Although myasthenia gravis can affect any muscle, it most commonly affects muscles that connect to your bones (or, skeletal muscles). These muscles support body functions such as breathing and body movement in the arms and legs.
Your healthcare provider will use a combination of blood, nerve, muscle, and imaging tests to make an MG diagnosis. Currently, there is no known cure for myasthenia gravis, but treatments help reduce symptoms and minimize possible side effects from medications.
Myasthenia Gravis Symptoms
Myasthenia gravis causes weakness in the skeletal muscles. This muscle weakness usually worsens after activity and improves after periods of rest. Although the condition can affect any muscle, it most commonly affects muscles that control the following:
Eye and eyelid movement
Facial expressions
Talking
Chewing and swallowing
The onset (or, start) of MG can often be sudden. People experience different levels of muscle weakness. Other symptoms of myasthenia gravis include:
Weakness in the arms, hands, fingers, legs, and neck
Drooping of one or both eyelids (ptosis)
Trouble talking
Blurred or double vision
Feeling like you are not getting enough air or shortness of breath
Trouble swallowing
Types
Muscle weakness and fatigue can be localized (affecting specific muscles) or affect multiple muscles. Myasthenia gravis is classified as generalized or ocular. Transient neonatal is a temporary form of MG that affects newborns.

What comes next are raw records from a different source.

/-! ### State.upd -/

@[simp] theorem State.upd_cur (s : State) (f : Strand → Strand) : (s.upd f).cur = f s.cur := rfl
@[simp] theorem State.upd_others (s : State) (f : Strand → Strand) : (s.upd f).others = s.others := rfl
@[simp] theorem State.upd_gangs (s : State) (f : Strand → Strand) : (s.upd f).gangs = s.gangs := rfl
@[simp] theorem State.upd_mem (s : State) (f : Strand → Strand) : (s.upd f).mem = s.mem := rfl
@[simp] theorem State.upd_hostMem (s : State) (f : Strand → Strand) : (s.upd f).hostMem = s.hostMem := rfl
@[simp] theorem State.upd_ws (s : State) (f : Strand → Strand) : (s.upd f).ws = s.ws := rfl
@[simp] theorem State.upd_poison (s : State) (f : Strand → Strand) : (s.upd f).poison = s.poison := rfl
@[simp] theorem State.upd_wsPoison (s : State) (f : Strand → Strand) : (s.upd f).wsPoison = s.wsPoison := rfl
@[simp] theorem State.upd_links (s : State) (f : Strand → Strand) : (s.upd f).links = s.links := rfl
@[simp] theorem State.upd_ticket (s : State) (f : Strand → Strand) : (s.upd f).ticket = s.ticket := rfl
@[simp] theorem State.upd_tlb (s : State) (f : Strand → Strand) : (s.upd f).tlb = s.tlb := rfl
@[simp] theorem State.upd_permits (s : State) (f : Strand → Strand) : (s.upd f).permits = s.permits := rfl
@[simp] theorem State.upd_keys (s : State) (f : Strand → Strand) : (s.upd f).keys = s.keys := rfl
@[simp] theorem State.upd_tick (s : State) (f : Strand → Strand) : (s.upd f).tick = s.tick := rfl
@[simp] theorem State.upd_mgmt (s : State) (f : Strand → Strand) : (s.upd f).mgmt = s.mgmt := rfl
@[simp] theorem State.upd_islands (s : State) (f : Strand → Strand) : (s.upd f).islands = s.islands := rfl
@[simp] theorem State.upd_units (s : State) (f : Strand → Strand) : (s.upd f).units = s.units := rfl
@[simp] theorem State.upd_dies (s : State) (f : Strand → Strand) : (s.upd f).dies = s.dies := rfl
@[simp] theorem State.upd_queues (s : State) (f : Strand → Strand) : (s.upd f).queues = s.queues := rfl
@[simp] theorem State.upd_routes (s : State) (f : Strand → Strand) : (s.upd f).routes = s.routes := rfl
@[simp] theorem State.upd_linksUp (s : State) (f : Strand → Strand) : (s.upd f).linksUp = s.linksUp := rfl
@[simp] theorem State.upd_served (s : State) (f : Strand → Strand) : (s.upd f).served = s.served := rfl
@[simp] theorem State.upd_nextGang (s : State) (f : Strand → Strand) : (s.upd f).nextGang = s.nextGang := rfl
@[simp] theorem State.upd_outCount (s : State) (f : Strand → Strand) : (s.upd f).outCount = s.outCount := rfl
@[simp] theorem State.upd_regionNo (s : State) (f : Strand → Strand) : (s.upd f).regionNo = s.regionNo := rfl
@[simp] theorem State.upd_lastBusy (s : State) (f : Strand → Strand) : (s.upd f).lastBusy = s.lastBusy := rfl
@[simp] theorem State.upd_turn (s : State) (f : Strand → Strand) : (s.upd f).turn = s.turn := rfl
@[simp] theorem State.upd_hostRead (s : State) (f : Strand → Strand) : (s.upd f).hostRead = s.hostRead := rfl
@[simp] theorem State.upd_agenda (s : State) (f : Strand → Strand) : (s.upd f).agenda = s.agenda := rfl
@[simp] theorem State.upd_fresh (s : State) (f : Strand → Strand) : (s.upd f).fresh = s.fresh := rfl
@[simp] theorem State.upd_upd (s : State) (f g : Strand → Strand) : (s.upd f).upd g = s.upd (fun st => g (f st)) := rfl

/-! ### State.advance, State.goto, State.stall, State.wg as changes of the strand in focus -/

@[simp] theorem State.advance_eq (s : State) : s.advance = s.upd Strand.advance := rfl
@[simp] theorem State.goto_eq (s : State) (t : Word) : s.goto t = s.upd fun st => { st with pc := t, wcount := 0, quiet := false } := rfl
@[simp] theorem State.stall_eq (s : State) (q : Bool) : s.stall q = s.upd fun st => { st with stalled := true, quiet := q } := rfl
@[simp] theorem State.wg_eq (s : State) (x : BitVec 5) (w : Word) : s.wg x w = s.upd fun st => st.wg x w := rfl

Generalized Myasthenia Gravis
Generalized myasthenia gravis describes symptoms that affect multiple muscle groups. This type of MG typically affects:
Muscles in the eyes, face, jaw, and throat area
Arms and legs muscles
Muscles involved in breathing (respiratory muscles)
Ocular Myasthenia Gravis
Ocular myasthenia gravis describes symptoms that are limited only to your eye muscles. Symptoms of ocular myasthenia gravis are mistaken for a stroke in the brainstem or nerves that control eye movements. Graves' disease (another autoimmune condition) is often misdiagnosed as ocular MG.
Transient Neonatal Myasthenia Gravis
Transient neonatal myasthenia gravis occurs in babies born to mothers with the condition. Newborns develop this temporary form of MG 48 hours after birth. In addition to muscles weakness, newborns experience symptoms such as:
Impaired sucking or swallowing
A weak cry
Low muscle tone (hypotonia)
Little spontaneous movement
These symptoms may last for days to weeks. After some time, infants gain normal muscle strength.
What Causes Myasthenia Gravis?
Myasthenia gravis is an autoimmune condition that affects the nerve-muscle junction—where nerve endings connect with muscles. The immune system creates antibodies that block the flow of nerve signals to muscles. This leads to hallmark MG symptoms such as decreased muscle movement and muscle weakness.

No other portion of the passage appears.